Playwright Request for Python

This is a library aiming to help programmers to create requests by using playwright browser and bypass sites like www.amazon.com, www.airbnb.com or www.tripadvisor.com in general, all sites that block regular requests or require a proxy to crawl pages in parallel.

With PlaywrightRequest you can process many urls asynchronously (at high speed) and parse the htmls or create a function to process every open page that requires extra work, useful to get information hidden until a user interacts with the page, for example when you need scrape images but the site requires you to click on a button to open a popup window and then get the images-src and then close the popup window.

This library contains: the code to perform requests with the ability to extend and manipulate pages.

Installation

pip install playwright-request
playwright install
playwright install-deps

Installation on docker images

It's probable to have caveats when working with docker images, to avoid this issues, you must include the following code in your Dockerfile

RUN apt-get update && \
    apt-get install -y \
    apt-transport-https \
    ca-certificates \
    curl \
    gnupg \
    build-essential \
    python3-dev \
    python3-setuptools \
    gcc \
    make \
    apt-utils \
    libxcb-shm0  \
    libx11-xcb-dev  \
    libxext-dev  \
    libxrandr-dev  \
    libxcomposite-dev  \
    libxcursor-dev  \
    libxdamage-dev  \
    libxi-dev \
    libxtst-dev \
    libgtk-3-dev \
    libasound-dev \
    libdbus-glib-1-dev
    
pip install playwright
playwright install
playwright install-deps

Use in cloud environments like GCP or AWS

In order to use PlaywrightRequest in AWS or GCP it's necessary to create a docker image with your code (include the code shown above). Running your docker image locally is straightforward but in the cloud there is a little issue because the command playwright install-deps install playwright with the user root. In the cloud, the docker image is execute by a random user and that user is not able to find playwright browsers... the solution is to include the following command in the code you use PlaywrightRequest and install the browsers you need locally

import playwright
import os

# use only one of the following commands depending on your needs
os.system("playwright install")  # use this to install all browsers
os.system("playwright install firefox")  # to install firefox
os.system("playwright install chromium")  # to install chromium
os.system("playwright install webkit")  # to install webkit

Usage

Example #1: simple usage

from playwright_request.playwright_request import PlaywrightRequest
#crawl
requester = PlaywrightRequest()
responses = requester.get(urls=["SITE1","SITE2"])
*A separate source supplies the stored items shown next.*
-- ==== Sys2Proof/Tests/Slice0.lean ====
section
/-! SUPPORT. The model's own tests: ill-formed commands refused, one step on small states, witnesses of the statements' hypotheses. -/
namespace Sys2Proof.Tests
open Sys2Proof Sys2Proof.Machine
set_option Elab.async false

/-- A device in a state with an AC image running, everything else as after reset. -/
def st (x : OpState) : State :=
  { sys := { state := x }, boot := { ac := some { slot := 0, version := 1, svn := 0, hash := [], keySlot := 0, name := [] } } }

/-- The same with entries of the dictionary set: index, sub-index, value. -/
def st' (x : OpState) (l : List (Nat × Nat × Int)) : State := l.foldl (fun s e => s.put e.1 e.2.1 e.2.2) (st x)

theorem wit_ResetKeepsFlashOtpAndBootRuns_1_mainDieReset : ∃ (por pin brownout recovery : Bool) (lowNs : Nat),
    (por || pin && decide (1000 ≤ lowNs) || brownout || recovery) = true :=
  ⟨false, true, false, false, 1000, by decide +kernel⟩

theorem wit_ResetKeepsFlashOtpAndBootRuns_2_mainDieReset : ∃ (lowNs : Nat),
    lowNs < 1000 :=
  ⟨999, by decide +kernel⟩

theorem wit_ResetKeepsFlashOtpAndBootRuns_3_bootComplete : ∃ (s : State),
    s.sys.state = .boot ∧ s.boot.recovery = false :=
  ⟨(st (.boot)), by decide +kernel⟩

theorem wit_ResetKeepsFlashOtpAndBootRuns_4_acRestart : ∃ (dt : Nat) (p : Port) (s : State),
    (s.pass dt).gateW p 0x3502 1 = 0 :=
  ⟨0, .canh, st .config, by decide +kernel⟩

theorem wit_WakeEventsLeaveQuiescent_1_wakeDominant : ∃ (cana : Bool) (ns : Nat) (s : State),
    s.sys.state = .quiescent ∧ s.can.armed = true ∧ s.num (wakeIx cana) 1 = 1 ∧ 1000 * s.unum (wakeIx cana) 2 ≤ ns :=
  ⟨false, 5000, {st' (.quiescent) [(0x1F11,1,1)] with can:={armed:=true}}, by decide +kernel⟩

theorem wit_WakeEventsLeaveQuiescent_2_wakeDominant : ∃ (cana : Bool) (ns : Nat) (s : State),
    ns < 1000 * s.unum (wakeIx cana) 2 :=
  ⟨true, 4999, st .config, by decide +kernel⟩

theorem wit_WakeEventsLeaveQuiescent_3_wakeFrame : ∃ (cana : Bool) (e : CanEntry) (s : State),
    s.sys.state = .quiescent ∧ s.can.armed = true ∧ s.num (wakeIx cana) 1 = 2 ∧ e.w0.getLsbD 31 = false :=
  ⟨true, {}, {st' (.quiescent) [(0x1F13,1,2)] with can:={armed:=true}}, by decide +kernel⟩

theorem wit_WakeEventsLeaveQuiescent_4_wakeDecodeErrors : ∃ (cana : Bool) (s : State),
    s.sys.state = .quiescent ∧ s.can.armed = true ∧ s.num (wakeIx cana) 1 = 2 :=
  ⟨true, {st' (.quiescent) [(0x1F13,1,2)] with can:={armed:=true,errA:=7}}, by decide +kernel⟩

theorem wit_ImagePartsAndCounter_1_imagePartSelect : ∃ (dt : Nat) (p : Port) (k : Nat) (s : State),
    (s.pass dt).loadGate p 1 1 = 0 ∧ k < 4 ∧ s.partRuns k = false :=
  ⟨0, .canh, 3, st .config, by decide +kernel⟩

theorem wit_ImagePartsAndCounter_2_imageChunk : ∃ (dt : Nat) (p : Port) (data : List Byte) (s : State),
    (s.pass dt).loadGate p 2 data.length = 0 ∧ s.selectedPart < 4 ∧ data ≠ [] ∧ data.length ≤ 4096 ∧ s.boot.writePos + data.length ≤ 0x800000 :=
  ⟨0, .canh, [1,2], (st' (.config) [(0x3510,1,2)]), by decide +kernel⟩

theorem wit_ImagePartsAndCounter_3_imageClose : ∃ (dt : Nat) (p : Port) (total : Nat) (s : State),
    (s.pass dt).loadGate p 3 4 = 0 ∧ s.boot.recovery = false ∧ s.selectedPart < 4 ∧ total ≤ 0x800000 :=
  ⟨0, .canh, 3, (st' (.config) [(0x3510,1,2)]), by decide +kernel⟩

theorem wit_ImagePartsAndCounter_4_advanceCounter : ∃ (dt : Nat) (p : Port) (s : State),
    (s.pass dt).gateW p 0x3500 7 = 0 ∧ s.selectedPart = 0xFF ∧ s.boot.used < 128 :=
  ⟨0, .canh, (st' (.config) [(0x3510,1,0xFF)]), by decide +kernel⟩

theorem wit_KeysAndAttestation_1_keyEnroll : ∃ (dt : Nat) (p : Port) (request : List Byte) (s : State),
    (s.pass dt).keyGate p request = 0 :=
  ⟨0, .canh, (List.replicate 156 0), st .config, by decide +kernel⟩

theorem wit_KeysAndAttestation_2_keyRevoke : ∃ (dt : Nat) (p : Port) (request : List Byte) (s : State),
    (s.pass dt).keyGate p request = 0 :=
  ⟨0, .canh, (List.replicate 156 0), st .config, by decide +kernel⟩

theorem wit_KeysAndAttestation_3_attestationNonce : ∃ (dt : Nat) (p : Port) (nonce : List Byte) (s : State),
    (s.pass dt).gate p 0x3520 1 nonce.length = 0 ∧ s.boot.attest ≠ .busy ∧ nonce.length = 32 :=
  ⟨0, .canh, (List.replicate 32 7), st .config, by decide +kernel⟩

theorem wit_KeysAndAttestation_4_attestationDone : ∃ (s : State),
    s.boot.attest = .busy :=
  ⟨{st (.config) with boot:={attest:=.busy}}, by decide +kernel⟩

theorem wit_DictionaryWrites_1_odWrite : ∃ (dt : Nat) (p : Port) (ix sub : Nat) (data : List Byte) (ok : Bool) (r : OdRow) (v : Int) (s : State),
    s.serves = true ∧ ix < 65536 ∧ sub < 256 ∧ ((s.pass dt).expireStages).writeCheck p ix sub data.length = 0 ∧ odRow ix sub = some r ∧ (((s.pass dt).expireStages).ownWrite p ix sub data (ofLE data) ok).isNone = true ∧ decodeVal r.ty data = .num v ∧ rangeOk (s.pass dt).expireStages.dict.od ix sub r v = true ∧ isCounter r = false ∧ groupOf ix sub = none :=
  ⟨0, .canh, 0x1017, 0, [100, 0], true, (odRow 0x1017 0).getD ⟨0, 0, 0, 0, .u8, .rw, 0, .any⟩, 100, st .config, by decide +kernel⟩

theorem wit_DictionaryWrites_2_odWrite : ∃ (dt : Nat) (p : Port) (ix sub : Nat) (data : List Byte) (s : State),
    s.serves = true ∧ ix < 65536 ∧ sub < 256 ∧ key ix sub ≠ key 0x2000 1 ∧ s.dict.stages = [] ∧ (s.pass dt).writeCheck p ix sub data.length ≠ 0 :=
  ⟨0, .canh, 0x1017, 0, [100], st .config, by decide +kernel⟩

theorem wit_DictionaryWrites_3_stageMemberWrite : ∃ (dt : Nat) (p : Port) (ix sub : Nat) (data : List Byte) (r : OdRow) (g : Group) (v : Int) (s : State),
    s.serves = true ∧ ix < 65536 ∧ sub < 256 ∧ s.dict.stages = [] ∧ (s.pass dt).writeCheck p ix sub data.length = 0 ∧ odRow ix sub = some r ∧ groupOf ix sub = some g ∧ isCommit ix sub = false ∧ ((s.pass dt).ownWrite p ix sub data (ofLE data) true).isNone = true ∧ decodeVal r.ty data = .num v ∧ rangeOk s.dict.od ix sub r v = true ∧ isCounter r = false :=
  ⟨0, .canh, 0x2200, 1, [1], (odRow 0x2200 1).getD ⟨0, 0, 0, 0, .u8, .rw, 0, .any⟩, (groupOf 0x2200 1).getD ⟨0, 0, []⟩, 1, st .config, by decide +kernel⟩

theorem wit_DictionaryWrites_5_deviceStateSave : ∃ (dt : Nat) (s : State),
    s.readyOrAbove = true ∧ (s.pass dt).elapsed s.dict.lastDevSave (ms 60000) = true :=
  ⟨6000000000, st .ready, by decide +kernel⟩

theorem wit_HostSourceAndParameterStore_1_hostSourceWrite : ∃ (dt : Nat) (p : Port) (value : Nat) (s : State),
    s.serves = true ∧ ((s.pass dt).expireStages).writeCheck p 0x1F00 1 1 = 0 ∧ value ≤ 1 :=
  ⟨0, .canh, 1, st .config, by decide +kernel⟩

theorem wit_HostSourceAndParameterStore_2_saveParameters : ∃ (dt : Nat) (p : Port) (ok : Bool) (s : State),
    s.serves = true ∧ s.dict.stages = [] ∧ (s.pass dt).writeCheck p 0x1010 1 4 = 0 ∧ ok = true :=
  ⟨0, .canh, true, st .ready, by decide +kernel⟩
print(responses[0].status_code, responses[0].html)
print(responses[1].status_code, responses[1].html)

Example #2: simple usage with Chromium

from playwright_request.playwright_request import PlaywrightRequest
from playwright_request.browser_type import BrowserType
#crawl
requester = PlaywrightRequest(browser=BrowserType.CHROMIUM, headless=False)
responses = requester.get(urls=["SITE1"])

print(responses[0].status_code, responses[0].html)

Example #3: define interceptor to avoid loading images

from playwright_request.playwright_request import PlaywrightRequest
from playwright_request.route_interceptor import RouteInterceptor
#crawl
interceptor = RouteInterceptor().set_default_exclusions()
requester = PlaywrightRequest(route_interceptor=interceptor)
responses = requester.get(urls=["SITE1"])

print(responses[0].status_code, responses[0].html)

Example #4: extra processing results

from playwright.async_api import Page
from playwright_request.playwright_request import PlaywrightRequest
from playwright_request.route_interceptor import RouteInterceptor


async def get_all_photos(page: Page) -> list[str]:
    # 1. Click on show all button and popup photo window
    page.locator('button', has_text='Show all photos').click()
    # 2. Wait for state is loaded and then wait for the selector
    page.wait_for_load_state('networkidle', timeout=3000)
    page.wait_for_load_state(timeout=3000)
    page.wait_for_selector('div[data-testid=photo-viewer-section]', timeout=3000)
    # 3. get photo section selector
    photos_section = page.query_selector('div[data-testid=photo-viewer-section]')
    # 4. get all picture elements within 
    all_pictures = photos_section.query_selector_all('picture')
    # 5. get all selector images and extract the attribute we need
    images = [a.query_selector("img").get_attribute("data-original-uri") for a in all_pictures]
    # 6. close the popup window and return the images
    page.locator('//button[@aria-label="Close"]').click()
    return images

requester = PlaywrightRequest(extra_async_function_ptr=get_all_photos)
responses = requester.get(urls=[f"SITE-{k}" for k in range(100)])
images = [response.extra_result for response in responses] 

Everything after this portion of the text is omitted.